Preek over Psalm 84

advertisement
als votum zingen we Psalmen voor Nu 121 waarna we de groet van onze
hemelse vader mogen ontvangen.
ik wil u vragen te gaan staan.
genade en vrede van hem die is en die was en die komt, en van de zeven
geesten die voor zijn troon zijn, en van Jezus Christus, de getrouwe getuige, de
eerstgeborene van de doden en heerser over de koningen van de aarde.
(Amen)
laten we zingen Psalm 27:3,4
vanmorgen mogen we luisteren naar Gods wet.
deze regels gaf hij aan Israel toen ze door de woestijn trokken naar het Land
dat hij gegeven heeft aan onze voor ouders Abraham, Izak en Jacob.
laten we aansluitend zingen Opw 624
Gebed
Schriftlezing: Psalm 84
Psalmen voor Nu 84 (in wisselzang: 1,3,5 allen ;2 vrouwen + kinderen ; 5
mannen)
Preek over Psalm 84
Geliefde broers en zussen in Jezus Christus, broertjes en zusjes,
gasten
[DIA 1] En?
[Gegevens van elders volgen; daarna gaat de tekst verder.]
-- ==== Sys2Proof/Machine/State.lean ====
section
/-! DEFINITION. The state of the Kovik as plain data: every register, table, queue, counter, mode and pin of the spec,
unit by unit, with the queue of commands that wait. The default of a field is its value at reset: the spec's where it gives one,
else the model's (DESIGN CHOICE, unsafe: log entries 8, 9, 18). -/

namespace Sys2Proof.Machine

/-! ## Replies, notices and packets that leave the block -/

/-- One field of a reply's parameter area (R362, R376). -/
inductive Fld where
  | unit (u : UnitName) | index (v : BitVec 32) | value (v : W64) | data (b : List Byte)
  | count (v : BitVec 32) | digest (b : List Byte) | bytes (v : W64) | status (s : Status)
  | result (slot : BitVec 16) (seq : BitVec 32)
deriving DecidableEq, Repr

/-- A reply (R360, R368): opcode, tag, session, status, the flags ASYNC, REPEAT and UPDATE_PENDING, and its fields. -/
structure Reply where
  opcode  : BitVec 16
  tag     : BitVec 32
  session : BitVec 32
  status  : Status
  async   : Bool := false
  repeated : Bool := false
  updatePending : Bool := false
  fields  : List Fld := []
deriving DecidableEq, Repr

/-- A Mioder operation this device sent (R308): its code and header fields; a response has a status. -/
structure MioOut where
  op      : BitVec 8
  target  : W64
  version : BitVec 32 := 0
  gen     : BitVec 32 := 0
  length  : Nat := 0
  aux     : BitVec 48 := 0
  fwd     : Bool := false
  status  : Option Status := none
  data    : List Byte := []
deriving DecidableEq, Repr

/-- What leaves the block by its ports, oldest first (R359, R307). -/
inductive Out where
  | reply (lane : Lane) (r : Reply)
  | versionReply (lane : Lane) (tag : BitVec 32)
  | mioReq (assoc : Nat) (psn : BitVec 32) (reqId : BitVec 32) (path : Nat) (o : MioOut)
  | mioResp (assoc : Nat) (psn : BitVec 32) (reqId : BitVec 32) (status : Status) (gen : BitVec 32) (data : List Byte)
  | ack (assoc : Nat) (cumPsn : BitVec 32) (sack : W64) (ce : Nat) (path : Nat) (via : Nat)
  | probe (assoc : Nat) (path : Nat) (size : Nat)
  | digest (assoc : Nat) (collId : Nat) (digest : List Byte)
  | handshake (assoc : Nat) (m : AssocHs)
  | announce (q : Nat) (addr : W64) (tail : BitVec 32)
  | storage (attachment : Nat) (write : Bool) (nsid : BitVec 32) (lba : W64) (blocks : Nat) (data : List Byte)
deriving DecidableEq, Repr

/-- A notice raised and not yet offered to its queue (R186): header fields and payload; SEQ is given when it is offered. -/
structure Notice where
  queue   : Nat
  kind    : BitVec 16
  source  : UnitName
  status  : Status
  srcGen  : BitVec 32 := 0
  stamp   : BitVec 48 := 0
  tag     : BitVec 32 := 0
  payload : List Byte
deriving DecidableEq, Repr

/-! ## The Core -/

/-- State of a tile (R84). -/
inductive TileState where
  | free | filling | resident
deriving DecidableEq, Repr

/-- A tile descriptor (R84). -/
structure Tile where
  frame     : BitVec 13 := 0
  side      : BitVec 15 := 0
  sideValid : Bool := false
  rowsM1    : BitVec 6 := 0
  colsM1    : BitVec 6 := 0
  state     : TileState := .free
  version   : BitVec 32 := 0
  tag       : BitVec 32 := 0
deriving DecidableEq, Repr

/-- One dimension of an address generator (R87, R94). -/
structure AgDim where
  count  : BitVec 16 := 1
  idx    : BitVec 16 := 0
  stride : BitVec 32 := 0
deriving DecidableEq, Repr

/-- An address generator (R87, R94). -/
structure Gen where
  base : BitVec 32 := 0
  byteMode : Bool := false
  d0 : AgDim := {}
  d1 : AgDim := {}
  d2 : AgDim := {}
  d3 : AgDim := {}
deriving DecidableEq, Repr

/-- States of a Prompter (R87). -/
inductive PState where
  | idle | running | hold | halted | stopped | suspect | reset
  | other (code : BitVec 4)
deriving DecidableEq, Repr

/-- Hold reasons (R96), and codes not listed that a REG_FORCE has written (R378). -/
inductive HoldReason where
  | none | wait | operand | dest | unit | ramp | scene | sync | msg
  | other (code : BitVec 4)
deriving DecidableEq, Repr

/-- Causes of a stop (R99), and codes not listed that a REG_FORCE has written (R378). -/
inductive StopCause where
  | none | tokenOvf | format | range | side | accum | cueEnd | sameTile | tileLive
  | other (code : BitVec 4)
deriving DecidableEq, Repr

/-- Where a message came from (R110, R310): a Core of this device by send sequence, or a request of an association. -/
inductive MsgSrc where
  | localCore (c : Nat) (seq : BitVec 16)
  | remote (assoc : Nat) (psn : BitVec 32) (reqId : BitVec 32) (index : Nat)
deriving DecidableEq, Repr

/-- A message request that waits for credit, or a granted one whose payload moves (R108): the 64-byte header and the payload as they enter the ring. -/
structure MsgReq where
  src     : MsgSrc
  channel : Nat
  rtoken  : Option Nat
  bytes   : List Byte
deriving DecidableEq, Repr

/-- One receive ring (R87, R108): its register and the complete messages it holds, oldest first. -/
structure Ring where
  base   : BitVec 13 := 0
  size   : BitVec 4 := 6
  enable : Bool := false
  head   : BitVec 16 := 0
  tail   : BitVec 16 := 0
  msgs   : List MsgReq := []
deriving DecidableEq, Repr

/-- A completion record (R111). -/
structure ComplRec where
  status   : Status
  seq      : BitVec 16
  refused  : BitVec 32
  accepted : BitVec 32
  destGen  : BitVec 32
deriving DecidableEq, Repr

/-- The header of an issued cue that has not completed: its number, its class and the token it signals (R89, R90). -/
structure CueTag where
  num    : Nat
  cls    : Nat
  signal : Option Nat
deriving DecidableEq, Repr

/-- A send in flight (R108, R29): the leaves and branches still to answer, the counts so far,
and pieces of a put that a migration holds. -/
structure Send where
  cue      : CueTag
  seq      : BitVec 16
  record   : Bool
  unicast  : Bool
  waiting  : Nat
  accepted : Nat := 0
  refused  : Nat := 0
  anyBoundary : Bool := false
  anyGone  : Bool := false
  anyReset : Bool := false
  destGen  : BitVec 32 := 0
  direct   : Option Status := none
  puts     : List (W64 × List Byte) := []
deriving DecidableEq, Repr

/-- A copy of a message or record into Wings that the port carries out (R110, R111). -/
structure RecvCopy where
  cue   : CueTag
  dest  : Nat
  bytes : List Byte
  channel : Option Nat
  granules : Nat
deriving DecidableEq, Repr

/-- The image of one destination tile in an array (R62, R73, R112): accumulators by 66·row + column, the checksum row and
column included, what the drain needs, the rows (0 to 63) and columns (64 to 127) excluded from its check, the steps with products that
computing it takes, and the tag of its rows where they are already in its frame. -/
structure TileJob where
  dest      : Nat
  cells     : Tab W64
  integer   : Bool
  products  : Nat
  verdict   : Option Bool := none
  retried   : Bool := false
  outFmt    : BitVec 4
  rnd       : BitVec 2
  rows      : Nat
  cols      : Nat
  sat       : Bool
  satIn     : Bool
  slice     : Bool
  version   : BitVec 32
  excluded  : List Nat := []
  steps     : Nat := 0
  drained   : Option (BitVec 32) := none
deriving DecidableEq, Repr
Waar gaat jouw reis naartoe komende zomer?
Heb jij al een keus gemaakt voor je vakantiebestemming?
Dit is zo’n beetje de tijd van het jaar dat de meeste mensen daarover
nadenken en beslissen, zeker als je een mooi plekje wil boeken.
Dan moet je er vroeg bij zijn.
Je kunt het natuurlijk ook open laten en pas op het laatste moment beslissen.
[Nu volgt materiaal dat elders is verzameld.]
/-- One atomic on a word: its new value (R172). -/
def atomicNew (op : Nat) (old operand compare : W64) : W64 :=
  if op = 0 then old + operand
  else if op = 1 then operand
  else if old = compare then operand else old

/-- An atomic on an 8-byte word of memory: the previous value (R172). -/
def State.serveAtomic (s : State) (w : Asker) (op a : Nat) (operand compare : W64) : Except Status (W64 × State) :=
  match s.readMem w a 8 with
  | .error e => .error e
  | .ok b =>
    let old : W64 := BitVec.ofNat 64 (ofLe b)
    match s.writeMem w a (leBytes 8 (atomicNew op old operand compare).toNat) with
    | .error e => .error e
    | .ok s => .ok (old, s)

/-- A write the device itself makes to a fabric address (R194, R386), held by a migration or the door of a Core under takeover. -/
def State.deviceWrite (s : State) (addr : W64) (b : List Byte) : State :=
  let hold := { s with mio := { s.mio with heldWrites := s.mio.heldWrites ++ [(addr, b)] } }
  match s.place true permWrite addr b.length with
  | .here a =>
    if (s.heldBy a b.length).isSome then hold
    else match s.writeMem .unit a b with
    | .ok s => s.markDirty (fld addr 47 0) b.length
    | .error e => s.countWrite a b.length e
  | .far k fwd t =>
    (s.request k { op := 0x01, target := t, fwd := fwd, gen := s.cur.deviceGen, length := b.length, data := b } .token).markDirty
      (fld addr 47 0) b.length
  | .refused _ => s
  | .wait => hold

/-- Writes made again. -/
def State.deviceWrites (s : State) : List (W64 × List Byte) → State
  | [] => s
  | (a, b) :: t => State.deviceWrites (s.deviceWrite a b) t

/-- The writes that were held are made again. -/
def State.retryWrites (s : State) : State :=
  ({ s with mio := { s.mio with heldWrites := [] } }).deviceWrites s.mio.heldWrites

/-- A write to a fabric address would be held. -/
def State.writeHeld (s : State) (addr : W64) (n : Nat) : Bool :=
  match s.place true permWrite addr n with
  | .here a => (s.heldBy a n).isSome
  | .wait => true
  | .far _ _ _ => false
  | .refused _ => false

/-- NQ_ANNOUNCE_WRITE: the latest NQ_TAIL to the announce address after records are published; a write that would be held stays due, so
that the latest value is the one written (R194). -/
def execNqAnnounceWrite (q : QueueNo) (s : State) : Out1 :=
  let n := s.nq q.val
  if n.announceDue ∧ n.announce ≠ 0 ∧ !s.activating ∧ !s.writeHeld n.announce 8 then
    .next (((s.setNq q.val { n with announceDue := false }).deviceWrite n.announce (leBytes 8 n.tail.toNat)))
  else .next s

/-! ## Units named: expansions and token signals (R24 to R30, R244) -/

/-- What a unit name expands to on this device: leaf Cores, names on other devices, branches that reach an EMPTY entry. -/
structure Expansion where
  leaves : List Nat := []
  far    : List UnitName := []
  gone   : Nat := 0
deriving DecidableEq, Repr

def Expansion.join (a b : Expansion) : Expansion := { leaves := a.leaves ++ b.leaves, far := a.far ++ b.far, gone := a.gone + b.gone }

/-- A name expanded through at most `fuel` levels of Ensembles of this device; a name that is no unit reaches nothing. -/
def State.expandN (s : State) : Nat → UnitName → Expansion
  | 0, _ => {}
  | fuel + 1, u =>
    if !s.isHere u then { far := [u] }
    else match nameRef u with
      | none => {}
      | some (.ensemble e) =>
        let x := s.ensemble e
        if !x.defined then { gone := 1 }
        else x.members.foldl (fun acc m => acc.join (State.expandN s fuel m)) {}
      | some r => { leaves := r.leaves }

/-- A name expanded; each leaf is reached once (R28). -/
def State.expand (s : State) (u : UnitName) : Expansion :=
  let x := s.expandN 4097 u
  { x with leaves := dedup x.leaves }

/-- Token signals at leaves. -/
def State.tokenLeaves (s : State) (t : Nat) : List Nat → State
  | [] => s
  | c :: r => State.tokenLeaves (s.tokenSignal c t) t r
Dan ga je ‘op de bonnefooi’ zoals we dat noemen.
Bonnefooi: dat is een verbastering van de Franse uitdrukking ‘à la bonne foi’,
op goed geluk of op goed vertrouwen, op goed geloof.
Eigenlijk is die manier van op reis gaan, op de bonnefooi, een
mooi beeld voor het christelijk geloof, dat we ook in de bijbel
terugvinden.
Kijk maar naar Abraham.
God roept hem op om op reis te gaan en alles achter te laten in Ur.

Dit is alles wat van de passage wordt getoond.